__WHAT IS EXPECTED__.
Below are records. Copy every line with "decrypt" in it.

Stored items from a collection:
=-=-=
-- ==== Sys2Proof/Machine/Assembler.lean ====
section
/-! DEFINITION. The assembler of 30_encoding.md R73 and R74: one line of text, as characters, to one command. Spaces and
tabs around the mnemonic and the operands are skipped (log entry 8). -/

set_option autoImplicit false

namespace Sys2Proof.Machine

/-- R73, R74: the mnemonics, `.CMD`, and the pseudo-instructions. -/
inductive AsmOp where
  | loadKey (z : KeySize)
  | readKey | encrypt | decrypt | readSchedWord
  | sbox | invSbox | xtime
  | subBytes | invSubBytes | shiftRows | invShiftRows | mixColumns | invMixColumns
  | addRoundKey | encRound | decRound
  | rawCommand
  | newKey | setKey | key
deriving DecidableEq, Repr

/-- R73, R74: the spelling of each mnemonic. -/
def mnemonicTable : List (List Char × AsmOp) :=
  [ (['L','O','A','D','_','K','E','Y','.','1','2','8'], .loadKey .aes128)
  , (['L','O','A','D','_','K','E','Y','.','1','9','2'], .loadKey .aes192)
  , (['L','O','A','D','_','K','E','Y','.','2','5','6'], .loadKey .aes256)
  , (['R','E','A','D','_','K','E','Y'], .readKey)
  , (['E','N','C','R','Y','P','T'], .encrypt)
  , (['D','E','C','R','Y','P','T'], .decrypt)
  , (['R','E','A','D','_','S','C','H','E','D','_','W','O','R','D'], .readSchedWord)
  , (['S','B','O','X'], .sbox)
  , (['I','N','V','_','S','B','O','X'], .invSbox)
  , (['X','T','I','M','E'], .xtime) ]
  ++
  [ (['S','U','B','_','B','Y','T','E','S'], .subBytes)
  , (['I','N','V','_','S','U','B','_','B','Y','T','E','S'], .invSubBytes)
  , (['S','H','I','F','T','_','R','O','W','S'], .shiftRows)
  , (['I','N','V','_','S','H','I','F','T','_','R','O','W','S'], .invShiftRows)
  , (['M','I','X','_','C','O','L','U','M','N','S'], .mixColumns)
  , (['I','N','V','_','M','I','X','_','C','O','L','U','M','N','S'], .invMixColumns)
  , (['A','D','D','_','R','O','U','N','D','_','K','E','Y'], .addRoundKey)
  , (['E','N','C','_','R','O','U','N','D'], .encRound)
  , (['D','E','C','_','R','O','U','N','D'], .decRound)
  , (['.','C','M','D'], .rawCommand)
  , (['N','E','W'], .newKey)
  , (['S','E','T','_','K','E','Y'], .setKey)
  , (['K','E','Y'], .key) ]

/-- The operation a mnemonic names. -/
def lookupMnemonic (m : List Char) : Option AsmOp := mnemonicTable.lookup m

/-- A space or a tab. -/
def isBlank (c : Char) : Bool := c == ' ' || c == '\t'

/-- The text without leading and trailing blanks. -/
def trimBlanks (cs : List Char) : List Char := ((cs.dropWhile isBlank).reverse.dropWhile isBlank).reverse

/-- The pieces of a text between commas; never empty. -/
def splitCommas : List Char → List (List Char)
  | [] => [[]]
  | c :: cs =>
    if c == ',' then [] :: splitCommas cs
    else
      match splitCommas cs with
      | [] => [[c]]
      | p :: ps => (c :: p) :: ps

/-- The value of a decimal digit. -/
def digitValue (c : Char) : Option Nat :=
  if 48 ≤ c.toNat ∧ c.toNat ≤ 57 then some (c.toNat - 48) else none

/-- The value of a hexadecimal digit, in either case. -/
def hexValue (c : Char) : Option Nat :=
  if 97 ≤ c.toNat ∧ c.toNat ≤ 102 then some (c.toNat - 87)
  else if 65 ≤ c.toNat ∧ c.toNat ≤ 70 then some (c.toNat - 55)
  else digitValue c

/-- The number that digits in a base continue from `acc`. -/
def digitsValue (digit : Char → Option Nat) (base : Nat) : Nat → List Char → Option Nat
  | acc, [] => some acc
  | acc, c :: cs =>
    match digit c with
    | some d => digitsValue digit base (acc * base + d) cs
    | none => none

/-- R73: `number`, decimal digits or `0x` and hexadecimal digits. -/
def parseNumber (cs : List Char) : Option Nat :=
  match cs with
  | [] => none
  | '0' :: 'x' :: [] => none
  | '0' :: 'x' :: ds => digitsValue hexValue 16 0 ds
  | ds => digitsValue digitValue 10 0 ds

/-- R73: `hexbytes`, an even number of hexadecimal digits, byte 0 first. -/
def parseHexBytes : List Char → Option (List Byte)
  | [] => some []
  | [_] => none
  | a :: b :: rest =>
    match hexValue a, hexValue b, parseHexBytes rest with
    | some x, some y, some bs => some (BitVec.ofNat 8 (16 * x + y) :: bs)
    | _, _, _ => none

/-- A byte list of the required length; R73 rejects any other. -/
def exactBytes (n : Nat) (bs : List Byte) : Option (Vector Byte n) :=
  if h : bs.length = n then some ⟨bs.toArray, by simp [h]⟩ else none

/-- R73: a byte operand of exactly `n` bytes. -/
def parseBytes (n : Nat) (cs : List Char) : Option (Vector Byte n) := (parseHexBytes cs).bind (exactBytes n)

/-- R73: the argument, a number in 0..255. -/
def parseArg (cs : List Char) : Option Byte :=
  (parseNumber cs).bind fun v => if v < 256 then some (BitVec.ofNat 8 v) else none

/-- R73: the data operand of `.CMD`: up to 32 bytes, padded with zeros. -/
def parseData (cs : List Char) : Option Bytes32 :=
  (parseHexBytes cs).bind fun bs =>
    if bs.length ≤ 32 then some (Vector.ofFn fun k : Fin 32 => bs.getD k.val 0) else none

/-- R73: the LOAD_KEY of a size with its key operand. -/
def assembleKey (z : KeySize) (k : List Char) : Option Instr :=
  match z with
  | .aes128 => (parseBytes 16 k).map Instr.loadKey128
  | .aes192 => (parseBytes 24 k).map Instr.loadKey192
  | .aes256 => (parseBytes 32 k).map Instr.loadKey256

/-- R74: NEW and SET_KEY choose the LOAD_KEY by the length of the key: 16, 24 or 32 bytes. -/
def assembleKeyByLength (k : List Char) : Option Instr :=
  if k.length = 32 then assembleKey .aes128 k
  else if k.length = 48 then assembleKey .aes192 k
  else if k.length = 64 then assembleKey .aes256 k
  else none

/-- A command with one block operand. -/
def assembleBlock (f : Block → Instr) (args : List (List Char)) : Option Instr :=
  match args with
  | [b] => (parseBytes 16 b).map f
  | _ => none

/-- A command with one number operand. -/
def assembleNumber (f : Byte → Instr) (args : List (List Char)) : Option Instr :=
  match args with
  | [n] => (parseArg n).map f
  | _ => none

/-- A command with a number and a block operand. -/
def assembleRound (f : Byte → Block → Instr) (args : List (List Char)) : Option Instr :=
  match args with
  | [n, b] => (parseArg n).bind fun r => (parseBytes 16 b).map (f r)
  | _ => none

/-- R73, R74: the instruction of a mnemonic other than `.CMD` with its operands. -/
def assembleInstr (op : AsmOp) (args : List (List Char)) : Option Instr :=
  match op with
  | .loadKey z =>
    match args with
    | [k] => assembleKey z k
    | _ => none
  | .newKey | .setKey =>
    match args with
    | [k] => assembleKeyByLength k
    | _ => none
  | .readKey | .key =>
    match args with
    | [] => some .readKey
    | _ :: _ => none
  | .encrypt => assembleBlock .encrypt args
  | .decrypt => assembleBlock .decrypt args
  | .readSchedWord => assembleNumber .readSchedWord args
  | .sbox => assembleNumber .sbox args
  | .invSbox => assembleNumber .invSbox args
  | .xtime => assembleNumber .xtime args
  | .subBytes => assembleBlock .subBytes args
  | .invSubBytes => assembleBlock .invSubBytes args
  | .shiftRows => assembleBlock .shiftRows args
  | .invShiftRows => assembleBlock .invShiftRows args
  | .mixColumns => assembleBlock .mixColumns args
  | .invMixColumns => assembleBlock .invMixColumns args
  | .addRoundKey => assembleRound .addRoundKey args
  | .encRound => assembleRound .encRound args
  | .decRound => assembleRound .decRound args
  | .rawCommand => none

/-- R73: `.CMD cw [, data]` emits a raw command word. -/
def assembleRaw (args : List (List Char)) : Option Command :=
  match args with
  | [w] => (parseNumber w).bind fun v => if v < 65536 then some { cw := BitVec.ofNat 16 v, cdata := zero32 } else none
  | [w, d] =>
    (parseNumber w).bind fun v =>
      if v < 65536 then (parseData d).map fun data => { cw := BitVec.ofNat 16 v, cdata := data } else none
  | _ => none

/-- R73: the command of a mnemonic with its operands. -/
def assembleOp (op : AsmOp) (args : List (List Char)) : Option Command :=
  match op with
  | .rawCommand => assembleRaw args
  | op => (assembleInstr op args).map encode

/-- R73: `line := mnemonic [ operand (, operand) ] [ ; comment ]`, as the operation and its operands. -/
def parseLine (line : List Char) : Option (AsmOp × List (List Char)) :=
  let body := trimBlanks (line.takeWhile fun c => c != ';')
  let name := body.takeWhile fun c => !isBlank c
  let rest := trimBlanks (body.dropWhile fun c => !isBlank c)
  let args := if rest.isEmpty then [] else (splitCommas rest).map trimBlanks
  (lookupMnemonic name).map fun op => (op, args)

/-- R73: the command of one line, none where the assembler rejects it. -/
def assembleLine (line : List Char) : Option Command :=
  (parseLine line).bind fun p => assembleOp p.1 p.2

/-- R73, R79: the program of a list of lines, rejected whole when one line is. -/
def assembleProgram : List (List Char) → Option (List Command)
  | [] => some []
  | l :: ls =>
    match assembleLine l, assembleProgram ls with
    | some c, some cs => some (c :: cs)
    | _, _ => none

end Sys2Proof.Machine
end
=-=-=
__TASK RESULT__.
  | readKey | encrypt | decrypt | readSchedWord
  , (['D','E','C','R','Y','P','T'], .decrypt)
  | .decrypt => assembleBlock .decrypt args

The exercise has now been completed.